A. The sooner we can get through our current trade dispute with our largest trading partner and sit down at the table and have productive, meaningful and material discussions rather than throwing sticks and stones at each other and turning this pandemic into a political discussion, I think the better off we’ll all be. I also believe that will ease tensions, creating a more positive environment for the global cooperation that will be required to get the world’s economy working gain. I’m off my soapbox.

Q. How has aircraft financing changed or not changed so far?

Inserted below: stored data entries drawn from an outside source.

/-- Calibration set, profile table and, at a cold start, the curve; BLANK values where the record gives none. What is stored is in force
from the start, without CAL_TAKEN for a write that no cycle start tick had followed (R216): DEDUCED, log entry 138. -/
def loadMetro (nv : Nv) (cold : Bool) (s : Vol) : Vol :=
  match recContent nv s .metro with
  | some d =>
    let d1 := d.drop (fldBytes calibShape)
    { s with
      work.obj.calib := calibOf (deserialise calibShape d)
      work.obj.calibBlank := false
      work.obj.prof := profOf (deserialise profFields d1)
      bak.curve := if cold then curveOf (deserialise curveFields (d1.drop (fldBytes profFields))) else s.bak.curve }
  | none =>
    { s with
      work.obj.calib := calibBlank (th s 0) (th s 1)
      work.obj.calibBlank := true
      bak.curve := curveBlank }

/-- The settings; a warm start keeps the copy of the PWRON schedule in the backup domain (R538), but for a record that is lost (R388). -/
def loadSettings (nv : Nv) (cold : Bool) (s : Vol) : Vol :=
  match recContent nv s .settings with
  | some d => { settingsLoad d s with bak.pwron := if cold then (settingsLoad d s).bak.pwron else s.bak.pwron }
  | none => { s with bak.pwake := pwakeBlank, bak.alarmA := alarmBlank, bak.alarmB := alarmBlank, bak.pwron := pwronBlank }

/-- The keys; KEYLOST of a key that was written and is not held (R388, R412). -/
def loadKeys (nv : Nv) (s : Vol) : Vol :=
  let d := (recContent nv s .keys).getD []
  let has := fun k => beNat (slice d (17 * k) 1) = 1
  { s with
    work.life.keys := Vector.ofFn fun (k : Fin 5) => BitVec.ofNat 128 (beNat (slice d (17 * k.val + 1) 16))
    work.life.keylost := (List.range 5).foldl (init := 0) fun m k =>
      if s.work.life.keyset.getLsbD k && !has k then m ||| BitVec.ofNat 5 (2 ^ k) else m }

/-! ### Display data (R388, R496, R502) -/

/-- The fields that a number packs, the last in its lowest bits. -/
def unpack : List Nat → Nat → List Int
  | [], _ => []
  | w :: ws, x => ((x / 2 ^ ws.sum % 2 ^ w : Nat) : Int) :: unpack ws x

/-- The content of n pages, none where one of them is uncorrectable or was never written. -/
def dataPages (nv : Nv) (s : Vol) (first n : Nat) : Option Bytes :=
  let ps := (List.range n).map (first + ·)
  if ps.any fun p => uncorrectable nv s p || pageErased nv s p then none else some (ps.flatMap (viewPage nv s))

def templateOf (d : Bytes) : List Int :=
  let b := beNat (d.take 1)
  [((b / 4 % 2 : Nat) : Int), ((b % 4 : Nat) : Int)]
    ++ (List.range 32).flatMap fun i => unpack entryWidths (beNat (slice d (1 + 22 * i) 22))

/-- Templates and drive curves; an element whose pages give nothing holds its BLANK value. DEDUCED: log entry 91. -/
def loadDisplay (nv : Nv) (s : Vol) : Vol :=
  if (panel s).isNone then s
  else
    let main := (dataPages nv s 4816 1).map fun d => [((beNat (d.take 1) : Nat) : Int), ((beNat (slice d 1 1) : Nat) : Int)]
    let notes := (List.range 464).foldl (init := s) fun s i => noteRead nv (4352 + i) s
    { noteRead nv 4817 (noteRead nv 4816 notes) with
      work.disp.mainEntry := main.getD [0, 1]
      work.disp.templates := (List.range 16).map fun t => ((dataPages nv s (4352 + 12 * t) 12).map templateOf).getD templateBlank
      work.disp.edges := ((dataPages nv s 4817 1).map (deserialise edgeFields)).getD edgesBlank
      work.disp.curves := (List.range 136).map fun q =>
        ((dataPages nv s (4544 + 2 * q) 2).map (deserialise seqFields)).getD (List.replicate 64 0) }

/-! ### The checks of step 4 (R541) -/

/-- A ring whose newest slot is read: RECORD_LOST where it was written and no slot is valid (R384). -/
def checkRing (nv : Nv) (base count : Nat) (s : Vol) : Vol :=
  let s := (List.range count).foldl (init := s) fun s i => readNote nv (base + i) s
  if (ringNewest nv s base count).isNone && !ringErased nv s base count then recordLost (regionOf base) s else s

/-- TRIM_LOST (R145). -/
def checkTrim (nv : Nv) (s : Vol) : Vol :=
  if nv.trim.validA || nv.trim.validB then s else logM 0x0135 0xFF s

/-- Snapshot copies are completed or repaired (R609). -/
def checkSnapshots (nv : Nv) (s : Vol) : Vol :=
  (List.range 24).foldl (init := s) fun s i => checkRecord nv (192 + 6 * i) 3 s

/-- What every start checks beside the state records. -/
def checkStore (nv : Nv) (s : Vol) : Vol :=
  checkRing nv 120 8 (checkSnapshots nv (checkRecord nv 4224 2 (checkRecord nv 4096 64 (checkRecord nv 32 32 (checkTrim nv s)))))

/-! ### A cold start (R542) -/

/-- F of a PEAK code (R323). -/
def peakFlow (c : Nat) : Nat := if c < 2048 then c else (c % 2048 + 2048) * 2 ^ (c / 2048 - 1)

/-- Ring A: FWD, REV, T1 to T4, and the accumulators from them (R221). -/
def restoreRingA (nv : Nv) (s : Vol) : Vol :=
  match ringNewest nv s 128 32 with
  | none => s
  | some (n, _) =>
    let d := pagePayload (viewPage nv s n)
    let x := fun i => BitVec.ofNat 64 (beNat (slice d (8 * i) 8))
    let acc := fun (v : BitVec 64) => ({ uL := v * 1000, rem := 0 } : Accum)
    { s with
      ret.led.fwd := x 0
      ret.led.rev := x 1
      ret.led.net := x 0 - x 1
      ret.led.t := #v[x 2, x 3, x 4, x 5]
      ret.flow.accF := acc (x 0)
      ret.flow.accR := acc (x 1) }

/-- The open interval as ring B holds it (R334, R383). -/
def intervalOf (d : Bytes) : Interval :=
  let st := beNat (slice d 41 1)
  let bit := fun i => st / 2 ^ i % 2 == 1
  let peak := beNat (slice d 39 2)
  let tariff := beNat (slice d 42 1)
  { (default : Interval) with
    isOpen := tariff != 0
    vol := beNat (slice d 35 4)
    peak := peakFlow peak
    sat := peak == 0xFFFF
    timeUntrusted := bit 7
    repeat_ := bit 6
    gapFilled := bit 5
    powerDown := bit 4
    empty := bit 2
    reverse := bit 1
    clockSet := bit 0
    tariff := BitVec.ofNat 4 tariff
    endTime := beNat (slice d 43 5) }

/-- Ring B: estimated volume, CREDIT, HWM, TOKSEQ, LREM and the open interval. -/
def restoreRingB (nv : Nv) (s : Vol) : Vol :=
  match ringNewest nv s 160 32 with
  | none => s
  | some (n, _) =>
    let d := pagePayload (viewPage nv s n)
    let x := fun i => BitVec.ofNat 64 (beNat (slice d (8 * i) 8))
    let acc := fun (v : BitVec 64) => ({ uL := v * 1000, rem := 0 } : Accum)
    let i := intervalOf d
    { s with
      ret.led.estF := x 0
      ret.led.estR := x 1
      ret.flow.accEF := acc (x 0)
      ret.flow.accER := acc (x 1)
      ret.pre.credit := x 2
      bak.hwm := beNat (slice d 24 5)
      ret.pre.tokSeq := BitVec.ofNat 32 (beNat (slice d 29 4))
      ret.pre.lrem := beNat (slice d 33 2)
      ret.led.interval := { i with pscale := s.ret.led.pscale }
      ret.led.tariff := if i.tariff = 0 then s.ret.led.tariff else i.tariff.setWidth 3 }

/-- FIRST of the newest of a list of profile pages, with the largest COUNT (R386). -/
def newestProfile (nv : Nv) (s : Vol) (pages : List Nat) : Option (Nat × Nat) :=
  pages.foldl (init := none) fun best p =>
    let d := viewPage nv s p
    if uncorrectable nv s p || !profilePageOk d then best
    else
      let f := beNat (d.take 4)
      let c := beNat (slice d 4 1)
      match best with
      | some (f0, c0) => if f0 < f ∨ (f0 = f ∧ c0 < c) then some (f, c) else best
      | none => some (f, c)

/-- The records of the newest tail slot of a page. -/
def tailRecords (nv : Nv) (s : Vol) (first count : Nat) : List (BitVec 64) :=
  match (List.range 8).find? fun i =>
      let d := viewPage nv s (112 + i)
      profilePageOk d && beNat (d.take 4) == first && beNat (slice d 4 1) == count with
  | some i => (List.range count).map fun k => BitVec.ofNat 64 (beNat (slice (viewPage nv s (112 + i)) (12 + 8 * k) 8))
  | none => []

/-- TARIFF of the latest interval record among the last twelve records. -/
def latestTariff (nv : Nv) (s : Vol) : Nat :=
  let n := s.ret.led.nextSeq.toNat
  let l := (List.range (min 12 n)).filterMap fun i => (profileRecord nv s (n - 1 - i)).map fun r => r.toNat / 16 % 16
  (l.find? (· != 0)).getD 0

/-- The open profile page from the tail; a page that had filled is written into the profile area, but not in RETIRED (R554). -/
def restoreProfile (nv : Nv) (s : Vol) : Vol :=
  let area := newestProfile nv s ((List.range 3072).map (1024 + ·))
  let tail := newestProfile nv s ((List.range 8).map (112 + ·))
  let after := match area with
    | some (f, _) => f + 6
    | none => 0
  let put := fun (next : Nat) (page : List (BitVec 64)) (s : Vol) =>
    { s with
      ret.led.nextSeq := BitVec.ofNat 32 next
      ret.led.kept := min 18432 next
      ret.led.page := page }
  let s := match tail with
    | some (f, c) =>
      if after ≤ f then
        let recs := tailRecords nv s f c
        if c = 6 then
          let s := put (f + 6) [] s
          if retired s then s else submitGuarded [plainReq (profilePageNo f) (profilePage f recs) .profile] s
        else put (f + c) recs s
      else put after [] s
    | none => put after [] s
  { s with ret.led.prevTariff := BitVec.ofNat 4 (latestTariff nv s) }

/-- Billing closes since BLANK, from the newest snapshot. -/
def restoreCloses (nv : Nv) (s : Vol) : Vol :=
  { s with ret.led.closes := maxNat ((List.range 24).filterMap fun i => (snapshotOf nv s i).map (·.1)) }

/-- The accepted entries of the token log from a sequence number on, oldest first: sequence, CLASS, ID, AMOUNT. -/
def acceptedTokens (nv : Nv) (s : Vol) (from_ : Nat) : List (Nat × Nat × Nat × Nat) :=
  let l := (List.range (min 256 (s.ret.pre.logSeq.toNat - from_))).filterMap fun i =>
    let q := s.ret.pre.logSeq.toNat - 1 - i
    let p := tokenPage q
    let e := beNat (entryBytes nv s p)
    if pageValid nv s p && pageSeq (viewPage nv s p) == q && e / 2 ^ 89 % 16 == 0 then
      some (q, e / 2 ^ 87 % 4, e / 2 ^ 67 % 2 ^ 20, e / 2 ^ 51 % 65536)
    else none
  l.reverse

/-- The token window from the bitmap and every newer accepted entry; CREDIT by those after TOKSEQ (R387). -/
def restoreTokens (nv : Nv) (s : Vol) : Vol :=
  let next := match ringNewest nv s 336 256 with
    | some (_, q) => q + 1
    | none => 1
  let s := { s with ret.pre.logSeq := BitVec.ofNat 32 next }
  let seen := match recContent nv s .state with
    | some d => beNat (slice d 205 4)
    | none => 0
  let s := (acceptedTokens nv s seen).foldl (init := s) fun s t =>
    let (h, b) := windowWith s.ret.pre.idhwm s.ret.pre.bitmap t.2.2.1
    { s with ret.pre.idhwm := h, ret.pre.bitmap := b }
  (acceptedTokens nv s (s.ret.pre.tokSeq.toNat + 1)).foldl (init := s) fun s t =>
    { s with
      ret.pre.credit := s.ret.pre.credit + ofInt 64 (tokenEffect t.2.1 t.2.2.2)
      ret.pre.tokSeq := BitVec.ofNat 32 t.1 }

/-- Pulse counts and the lock-out from the count ring (R274, R350). -/
def restoreCounts (nv : Nv) (s : Vol) : Vol :=
  match ringNewest nv s 4228 8 with
  | none => s
  | some (n, _) =>
    let d := pagePayload (viewPage nv s n)
    let x := fun i => BitVec.ofNat 48 (beNat (slice d (6 * i) 6))
    let locks := beNat (slice d 25 1)
    let running := beNat (slice d 26 1) = 1
    let s := { s with
      ret.count := #v[x 0, x 1, x 2, x 3, 0, 0]
      ret.pre.wrong := beNat (slice d 24 1)
      ret.pre.locks := BitVec.ofNat 8 locks
      ret.pre.lockFrom := if running then some s.bak.count else none
      ret.pre.lockTicks := if running then 3840 * lockMinutes locks else 0 }
    [0, 1, 2, 3].foldl (init := s) fun s n => if finMode (th s 9) n = 3 then logG 0x0174 n s else s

A. Unlike the Great Recession, where the global banking system suffered from a near-complete lack of liquidity and the capital markets seized up, the banking system right now is in good shape. Liquidity is sound and capital is available. Despite this, lenders are being very cautious for the time being. This is completely in line with the overall industry “pause” that we are all experiencing. The aircraft financing industry will continue to monitor the overall economic environment and the health of the business jet market in order to better understand the impact this disruption is having on demand and, more importantly, aircraft values. Let’s face it: Finance and uncertainty do not coexist very well, and you could argue that we are currently at a point of maximum uncertainty. As the impact of the pandemic becomes clearer and key market indicators related to supply and demand settle into a new normal, the aircraft financing industry will follow suit.